@[simp] theorem flooded_keeps_twl (port type src seqNo : Nat) (payload : Bytes) (act : State → State) (s : State) (h : ∀ s, (act s).twl = s.twl) : (flooded port type src seqNo payload act s).twl = s.twl := by
  unfold flooded; dsimp only; (repeat' split) <;> simp [h]

@[simp] theorem flooded_keeps_cue (port type src seqNo : Nat) (payload : Bytes) (act : State → State) (s : State) (h : ∀ s, (act s).cue = s.cue) : (flooded port type src seqNo payload act s).cue = s.cue := by
  unfold flooded; dsimp only; (repeat' split) <;> simp [h]

@[simp] theorem flooded_keeps_mem (port type src seqNo : Nat) (payload : Bytes) (act : State → State) (s : State) (h : ∀ s, (act s).mem = s.mem) : (flooded port type src seqNo payload act s).mem = s.mem := by
  unfold flooded; dsimp only; (repeat' split) <;> simp [h]

@[simp] theorem flooded_keeps_lin (port type src seqNo : Nat) (payload : Bytes) (act : State → State) (s : State) (h : ∀ s, (act s).lin = s.lin) : (flooded port type src seqNo payload act s).lin = s.lin := by
  unfold flooded; dsimp only; (repeat' split) <;> simp [h]

@[simp] theorem flooded_keeps_cal (port type src seqNo : Nat) (payload : Bytes) (act : State → State) (s : State) (h : ∀ s, (act s).cal = s.cal) : (flooded port type src seqNo payload act s).cal = s.cal := by
  unfold flooded; dsimp only; (repeat' split) <;> simp [h]

@[simp] theorem flooded_keeps_sec (port type src seqNo : Nat) (payload : Bytes) (act : State → State) (s : State) (h : ∀ s, (act s).sec = s.sec) : (flooded port type src seqNo payload act s).sec = s.sec := by
  unfold flooded; dsimp only; (repeat' split) <;> simp [h]

@[simp] theorem flooded_keeps_flt (port type src seqNo : Nat) (payload : Bytes) (act : State → State) (s : State) (h : ∀ s, (act s).flt = s.flt) : (flooded port type src seqNo payload act s).flt = s.flt := by
  unfold flooded; dsimp only; (repeat' split) <;> simp [h]

@[simp] theorem flooded_keeps_thm (port type src seqNo : Nat) (payload : Bytes) (act : State → State) (s : State) (h : ∀ s, (act s).thm = s.thm) : (flooded port type src seqNo payload act s).thm = s.thm := by
  unfold flooded; dsimp only; (repeat' split) <;> simp [h]

@[simp] theorem flooded_keeps_trc (port type src seqNo : Nat) (payload : Bytes) (act : State → State) (s : State) (h : ∀ s, (act s).trc = s.trc) : (flooded port type src seqNo payload act s).trc = s.trc := by
  unfold flooded; dsimp only; (repeat' split) <;> simp [h]

@[simp] theorem flooded_keeps_bst (port type src seqNo : Nat) (payload : Bytes) (act : State → State) (s : State) (h : ∀ s, (act s).bst = s.bst) : (flooded port type src seqNo payload act s).bst = s.bst := by
  unfold flooded; dsimp only; (repeat' split) <;> simp [h]

@[simp] theorem flooded_keeps_free (port type src seqNo : Nat) (payload : Bytes) (act : State → State) (s : State) (h : ∀ s, (act s).free = s.free) : (flooded port type src seqNo payload act s).free = s.free := by
  unfold flooded; dsimp only; (repeat' split) <;> simp [h]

━━━━━━━━━━━━━━━━

Prompt:
For this exercise, please output exactly the lines above starting at the line with "s.cue := by" and ending at the line with "s.flt := by", ends included.

Task solution:
@[simp] theorem flooded_keeps_cue (port type src seqNo : Nat) (payload : Bytes) (act : State → State) (s : State) (h : ∀ s, (act s).cue = s.cue) : (flooded port type src seqNo payload act s).cue = s.cue := by
  unfold flooded; dsimp only; (repeat' split) <;> simp [h]

@[simp] theorem flooded_keeps_mem (port type src seqNo : Nat) (payload : Bytes) (act : State → State) (s : State) (h : ∀ s, (act s).mem = s.mem) : (flooded port type src seqNo payload act s).mem = s.mem := by
  unfold flooded; dsimp only; (repeat' split) <;> simp [h]

@[simp] theorem flooded_keeps_lin (port type src seqNo : Nat) (payload : Bytes) (act : State → State) (s : State) (h : ∀ s, (act s).lin = s.lin) : (flooded port type src seqNo payload act s).lin = s.lin := by
  unfold flooded; dsimp only; (repeat' split) <;> simp [h]

@[simp] theorem flooded_keeps_cal (port type src seqNo : Nat) (payload : Bytes) (act : State → State) (s : State) (h : ∀ s, (act s).cal = s.cal) : (flooded port type src seqNo payload act s).cal = s.cal := by
  unfold flooded; dsimp only; (repeat' split) <;> simp [h]

@[simp] theorem flooded_keeps_sec (port type src seqNo : Nat) (payload : Bytes) (act : State → State) (s : State) (h : ∀ s, (act s).sec = s.sec) : (flooded port type src seqNo payload act s).sec = s.sec := by
  unfold flooded; dsimp only; (repeat' split) <;> simp [h]

@[simp] theorem flooded_keeps_flt (port type src seqNo : Nat) (payload : Bytes) (act : State → State) (s : State) (h : ∀ s, (act s).flt = s.flt) : (flooded port type src seqNo payload act s).flt = s.flt := by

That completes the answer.